■ Required work ■
What is needed here is an exact copy of all the entries below.

Top of Data provided

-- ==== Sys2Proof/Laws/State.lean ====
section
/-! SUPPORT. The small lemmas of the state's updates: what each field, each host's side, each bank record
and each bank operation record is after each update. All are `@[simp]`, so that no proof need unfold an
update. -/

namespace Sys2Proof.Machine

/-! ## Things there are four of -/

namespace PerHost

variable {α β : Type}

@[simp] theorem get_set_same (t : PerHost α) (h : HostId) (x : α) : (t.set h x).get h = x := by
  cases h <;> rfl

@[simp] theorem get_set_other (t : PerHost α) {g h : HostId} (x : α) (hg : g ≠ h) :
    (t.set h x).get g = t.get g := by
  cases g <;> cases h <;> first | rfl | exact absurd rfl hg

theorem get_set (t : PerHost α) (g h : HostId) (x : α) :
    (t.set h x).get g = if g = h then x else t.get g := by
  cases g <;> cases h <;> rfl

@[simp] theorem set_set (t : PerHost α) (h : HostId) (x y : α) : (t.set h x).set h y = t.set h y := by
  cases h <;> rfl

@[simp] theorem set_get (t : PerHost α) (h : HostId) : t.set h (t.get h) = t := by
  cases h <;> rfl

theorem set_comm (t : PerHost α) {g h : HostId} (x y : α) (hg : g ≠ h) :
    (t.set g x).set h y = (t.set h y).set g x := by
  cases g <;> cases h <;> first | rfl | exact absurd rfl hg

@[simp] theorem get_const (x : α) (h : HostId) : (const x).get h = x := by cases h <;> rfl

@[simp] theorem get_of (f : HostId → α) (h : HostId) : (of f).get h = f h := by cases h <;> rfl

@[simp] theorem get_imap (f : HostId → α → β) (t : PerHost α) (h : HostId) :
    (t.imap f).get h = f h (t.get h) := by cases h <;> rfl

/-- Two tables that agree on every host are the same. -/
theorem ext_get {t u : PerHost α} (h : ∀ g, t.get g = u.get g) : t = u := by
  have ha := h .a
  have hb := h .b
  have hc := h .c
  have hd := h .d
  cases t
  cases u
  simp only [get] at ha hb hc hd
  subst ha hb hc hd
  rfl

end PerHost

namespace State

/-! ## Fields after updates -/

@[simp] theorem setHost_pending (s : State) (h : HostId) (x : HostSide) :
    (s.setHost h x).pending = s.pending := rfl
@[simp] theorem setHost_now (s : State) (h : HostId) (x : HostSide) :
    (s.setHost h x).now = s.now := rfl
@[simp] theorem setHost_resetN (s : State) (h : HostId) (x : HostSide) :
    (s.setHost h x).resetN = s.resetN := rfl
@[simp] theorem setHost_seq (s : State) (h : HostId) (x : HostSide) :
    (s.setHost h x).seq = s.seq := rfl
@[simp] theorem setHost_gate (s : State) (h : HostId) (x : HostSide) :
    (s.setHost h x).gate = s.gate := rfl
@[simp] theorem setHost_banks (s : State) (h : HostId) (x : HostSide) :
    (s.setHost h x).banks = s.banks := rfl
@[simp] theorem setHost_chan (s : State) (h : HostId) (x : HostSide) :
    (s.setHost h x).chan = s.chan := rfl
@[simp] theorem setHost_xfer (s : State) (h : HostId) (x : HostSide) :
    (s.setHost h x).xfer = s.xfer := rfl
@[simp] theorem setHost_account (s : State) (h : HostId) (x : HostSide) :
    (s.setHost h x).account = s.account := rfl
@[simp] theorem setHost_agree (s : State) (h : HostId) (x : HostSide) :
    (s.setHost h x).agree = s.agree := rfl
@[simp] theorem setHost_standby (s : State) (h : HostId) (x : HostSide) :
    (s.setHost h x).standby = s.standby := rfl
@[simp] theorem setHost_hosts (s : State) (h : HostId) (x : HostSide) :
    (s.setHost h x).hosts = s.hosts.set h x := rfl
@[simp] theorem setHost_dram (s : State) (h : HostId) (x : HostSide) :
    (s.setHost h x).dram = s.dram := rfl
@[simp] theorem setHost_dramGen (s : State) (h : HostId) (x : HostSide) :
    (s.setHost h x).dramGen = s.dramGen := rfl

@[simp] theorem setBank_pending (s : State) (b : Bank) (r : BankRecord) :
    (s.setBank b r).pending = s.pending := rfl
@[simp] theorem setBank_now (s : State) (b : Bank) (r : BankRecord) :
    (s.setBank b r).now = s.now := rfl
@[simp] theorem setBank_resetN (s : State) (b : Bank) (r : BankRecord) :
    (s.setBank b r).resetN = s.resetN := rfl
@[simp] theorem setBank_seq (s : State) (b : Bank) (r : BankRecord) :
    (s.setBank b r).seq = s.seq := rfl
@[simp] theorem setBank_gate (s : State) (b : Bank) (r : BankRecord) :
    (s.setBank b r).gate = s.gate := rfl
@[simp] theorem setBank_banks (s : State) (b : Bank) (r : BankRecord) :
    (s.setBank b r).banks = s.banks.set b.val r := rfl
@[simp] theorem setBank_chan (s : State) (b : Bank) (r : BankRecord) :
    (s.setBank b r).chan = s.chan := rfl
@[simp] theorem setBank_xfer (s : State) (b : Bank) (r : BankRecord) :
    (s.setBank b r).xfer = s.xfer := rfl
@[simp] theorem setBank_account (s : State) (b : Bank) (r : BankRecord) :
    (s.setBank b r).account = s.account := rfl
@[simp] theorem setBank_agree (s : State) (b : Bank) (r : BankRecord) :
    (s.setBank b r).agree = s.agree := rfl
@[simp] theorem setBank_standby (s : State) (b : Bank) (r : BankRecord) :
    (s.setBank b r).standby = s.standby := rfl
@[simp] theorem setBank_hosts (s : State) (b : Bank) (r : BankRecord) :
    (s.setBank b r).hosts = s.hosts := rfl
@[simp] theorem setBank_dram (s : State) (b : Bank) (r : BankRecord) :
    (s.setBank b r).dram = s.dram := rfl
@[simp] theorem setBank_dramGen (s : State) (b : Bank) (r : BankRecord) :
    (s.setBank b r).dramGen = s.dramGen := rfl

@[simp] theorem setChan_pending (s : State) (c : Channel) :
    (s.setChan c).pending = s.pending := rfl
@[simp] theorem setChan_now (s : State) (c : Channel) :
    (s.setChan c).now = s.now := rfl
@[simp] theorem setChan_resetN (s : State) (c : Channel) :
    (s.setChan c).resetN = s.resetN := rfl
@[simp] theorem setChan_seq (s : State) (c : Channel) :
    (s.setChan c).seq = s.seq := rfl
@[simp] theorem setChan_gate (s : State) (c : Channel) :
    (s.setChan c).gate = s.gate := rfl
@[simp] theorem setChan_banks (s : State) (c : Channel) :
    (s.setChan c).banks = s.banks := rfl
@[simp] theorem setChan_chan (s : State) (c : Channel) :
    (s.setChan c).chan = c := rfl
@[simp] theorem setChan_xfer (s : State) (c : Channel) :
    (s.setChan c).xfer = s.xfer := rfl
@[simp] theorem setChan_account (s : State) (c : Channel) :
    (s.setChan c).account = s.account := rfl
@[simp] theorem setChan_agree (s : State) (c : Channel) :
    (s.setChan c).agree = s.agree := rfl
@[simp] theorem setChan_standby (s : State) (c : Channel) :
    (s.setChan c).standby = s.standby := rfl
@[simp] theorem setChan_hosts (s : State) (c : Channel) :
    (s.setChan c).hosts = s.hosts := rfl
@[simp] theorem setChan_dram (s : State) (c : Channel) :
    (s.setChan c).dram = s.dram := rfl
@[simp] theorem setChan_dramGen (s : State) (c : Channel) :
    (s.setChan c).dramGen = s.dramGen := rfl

Bottom of Data provided

■ Written answer ■
-- ==== Sys2Proof/Laws/State.lean ====
section
/-! SUPPORT. The small lemmas of the state's updates: what each field, each host's side, each bank record
and each bank operation record is after each update. All are `@[simp]`, so that no proof need unfold an
update. -/

namespace Sys2Proof.Machine

/-! ## Things there are four of -/

namespace PerHost

variable {α β : Type}

@[simp] theorem get_set_same (t : PerHost α) (h : HostId) (x : α) : (t.set h x).get h = x := by
  cases h <;> rfl

@[simp] theorem get_set_other (t : PerHost α) {g h : HostId} (x : α) (hg : g ≠ h) :
    (t.set h x).get g = t.get g := by
  cases g <;> cases h <;> first | rfl | exact absurd rfl hg

theorem get_set (t : PerHost α) (g h : HostId) (x : α) :
    (t.set h x).get g = if g = h then x else t.get g := by
  cases g <;> cases h <;> rfl

@[simp] theorem set_set (t : PerHost α) (h : HostId) (x y : α) : (t.set h x).set h y = t.set h y := by
  cases h <;> rfl

@[simp] theorem set_get (t : PerHost α) (h : HostId) : t.set h (t.get h) = t := by
  cases h <;> rfl

theorem set_comm (t : PerHost α) {g h : HostId} (x y : α) (hg : g ≠ h) :
    (t.set g x).set h y = (t.set h y).set g x := by
  cases g <;> cases h <;> first | rfl | exact absurd rfl hg

@[simp] theorem get_const (x : α) (h : HostId) : (const x).get h = x := by cases h <;> rfl

@[simp] theorem get_of (f : HostId → α) (h : HostId) : (of f).get h = f h := by cases h <;> rfl

@[simp] theorem get_imap (f : HostId → α → β) (t : PerHost α) (h : HostId) :
    (t.imap f).get h = f h (t.get h) := by cases h <;> rfl

/-- Two tables that agree on every host are the same. -/
theorem ext_get {t u : PerHost α} (h : ∀ g, t.get g = u.get g) : t = u := by
  have ha := h .a
  have hb := h .b
  have hc := h .c
  have hd := h .d
  cases t
  cases u
  simp only [get] at ha hb hc hd
  subst ha hb hc hd
  rfl

end PerHost

namespace State

/-! ## Fields after updates -/

@[simp] theorem setHost_pending (s : State) (h : HostId) (x : HostSide) :
    (s.setHost h x).pending = s.pending := rfl
@[simp] theorem setHost_now (s : State) (h : HostId) (x : HostSide) :
    (s.setHost h x).now = s.now := rfl
@[simp] theorem setHost_resetN (s : State) (h : HostId) (x : HostSide) :
    (s.setHost h x).resetN = s.resetN := rfl
@[simp] theorem setHost_seq (s : State) (h : HostId) (x : HostSide) :
    (s.setHost h x).seq = s.seq := rfl
@[simp] theorem setHost_gate (s : State) (h : HostId) (x : HostSide) :
    (s.setHost h x).gate = s.gate := rfl
@[simp] theorem setHost_banks (s : State) (h : HostId) (x : HostSide) :
    (s.setHost h x).banks = s.banks := rfl
@[simp] theorem setHost_chan (s : State) (h : HostId) (x : HostSide) :
    (s.setHost h x).chan = s.chan := rfl
@[simp] theorem setHost_xfer (s : State) (h : HostId) (x : HostSide) :
    (s.setHost h x).xfer = s.xfer := rfl
@[simp] theorem setHost_account (s : State) (h : HostId) (x : HostSide) :
    (s.setHost h x).account = s.account := rfl
@[simp] theorem setHost_agree (s : State) (h : HostId) (x : HostSide) :
    (s.setHost h x).agree = s.agree := rfl
@[simp] theorem setHost_standby (s : State) (h : HostId) (x : HostSide) :
    (s.setHost h x).standby = s.standby := rfl
@[simp] theorem setHost_hosts (s : State) (h : HostId) (x : HostSide) :
    (s.setHost h x).hosts = s.hosts.set h x := rfl
@[simp] theorem setHost_dram (s : State) (h : HostId) (x : HostSide) :
    (s.setHost h x).dram = s.dram := rfl
@[simp] theorem setHost_dramGen (s : State) (h : HostId) (x : HostSide) :
    (s.setHost h x).dramGen = s.dramGen := rfl

@[simp] theorem setBank_pending (s : State) (b : Bank) (r : BankRecord) :
    (s.setBank b r).pending = s.pending := rfl
@[simp] theorem setBank_now (s : State) (b : Bank) (r : BankRecord) :
    (s.setBank b r).now = s.now := rfl
@[simp] theorem setBank_resetN (s : State) (b : Bank) (r : BankRecord) :
    (s.setBank b r).resetN = s.resetN := rfl
@[simp] theorem setBank_seq (s : State) (b : Bank) (r : BankRecord) :
    (s.setBank b r).seq = s.seq := rfl
@[simp] theorem setBank_gate (s : State) (b : Bank) (r : BankRecord) :
    (s.setBank b r).gate = s.gate := rfl
@[simp] theorem setBank_banks (s : State) (b : Bank) (r : BankRecord) :
    (s.setBank b r).banks = s.banks.set b.val r := rfl
@[simp] theorem setBank_chan (s : State) (b : Bank) (r : BankRecord) :
    (s.setBank b r).chan = s.chan := rfl
@[simp] theorem setBank_xfer (s : State) (b : Bank) (r : BankRecord) :
    (s.setBank b r).xfer = s.xfer := rfl
@[simp] theorem setBank_account (s : State) (b : Bank) (r : BankRecord) :
    (s.setBank b r).account = s.account := rfl
@[simp] theorem setBank_agree (s : State) (b : Bank) (r : BankRecord) :
    (s.setBank b r).agree = s.agree := rfl
@[simp] theorem setBank_standby (s : State) (b : Bank) (r : BankRecord) :
    (s.setBank b r).standby = s.standby := rfl
@[simp] theorem setBank_hosts (s : State) (b : Bank) (r : BankRecord) :
    (s.setBank b r).hosts = s.hosts := rfl
@[simp] theorem setBank_dram (s : State) (b : Bank) (r : BankRecord) :
    (s.setBank b r).dram = s.dram := rfl
@[simp] theorem setBank_dramGen (s : State) (b : Bank) (r : BankRecord) :
    (s.setBank b r).dramGen = s.dramGen := rfl

@[simp] theorem setChan_pending (s : State) (c : Channel) :
    (s.setChan c).pending = s.pending := rfl
@[simp] theorem setChan_now (s : State) (c : Channel) :
    (s.setChan c).now = s.now := rfl
@[simp] theorem setChan_resetN (s : State) (c : Channel) :
    (s.setChan c).resetN = s.resetN := rfl
@[simp] theorem setChan_seq (s : State) (c : Channel) :
    (s.setChan c).seq = s.seq := rfl
@[simp] theorem setChan_gate (s : State) (c : Channel) :
    (s.setChan c).gate = s.gate := rfl
@[simp] theorem setChan_banks (s : State) (c : Channel) :
    (s.setChan c).banks = s.banks := rfl
@[simp] theorem setChan_chan (s : State) (c : Channel) :
    (s.setChan c).chan = c := rfl
@[simp] theorem setChan_xfer (s : State) (c : Channel) :
    (s.setChan c).xfer = s.xfer := rfl
@[simp] theorem setChan_account (s : State) (c : Channel) :
    (s.setChan c).account = s.account := rfl
@[simp] theorem setChan_agree (s : State) (c : Channel) :
    (s.setChan c).agree = s.agree := rfl
@[simp] theorem setChan_standby (s : State) (c : Channel) :
    (s.setChan c).standby = s.standby := rfl
@[simp] theorem setChan_hosts (s : State) (c : Channel) :
    (s.setChan c).hosts = s.hosts := rfl
@[simp] theorem setChan_dram (s : State) (c : Channel) :
    (s.setChan c).dram = s.dram := rfl
@[simp] theorem setChan_dramGen (s : State) (c : Channel) :
    (s.setChan c).dramGen = s.dramGen := rfl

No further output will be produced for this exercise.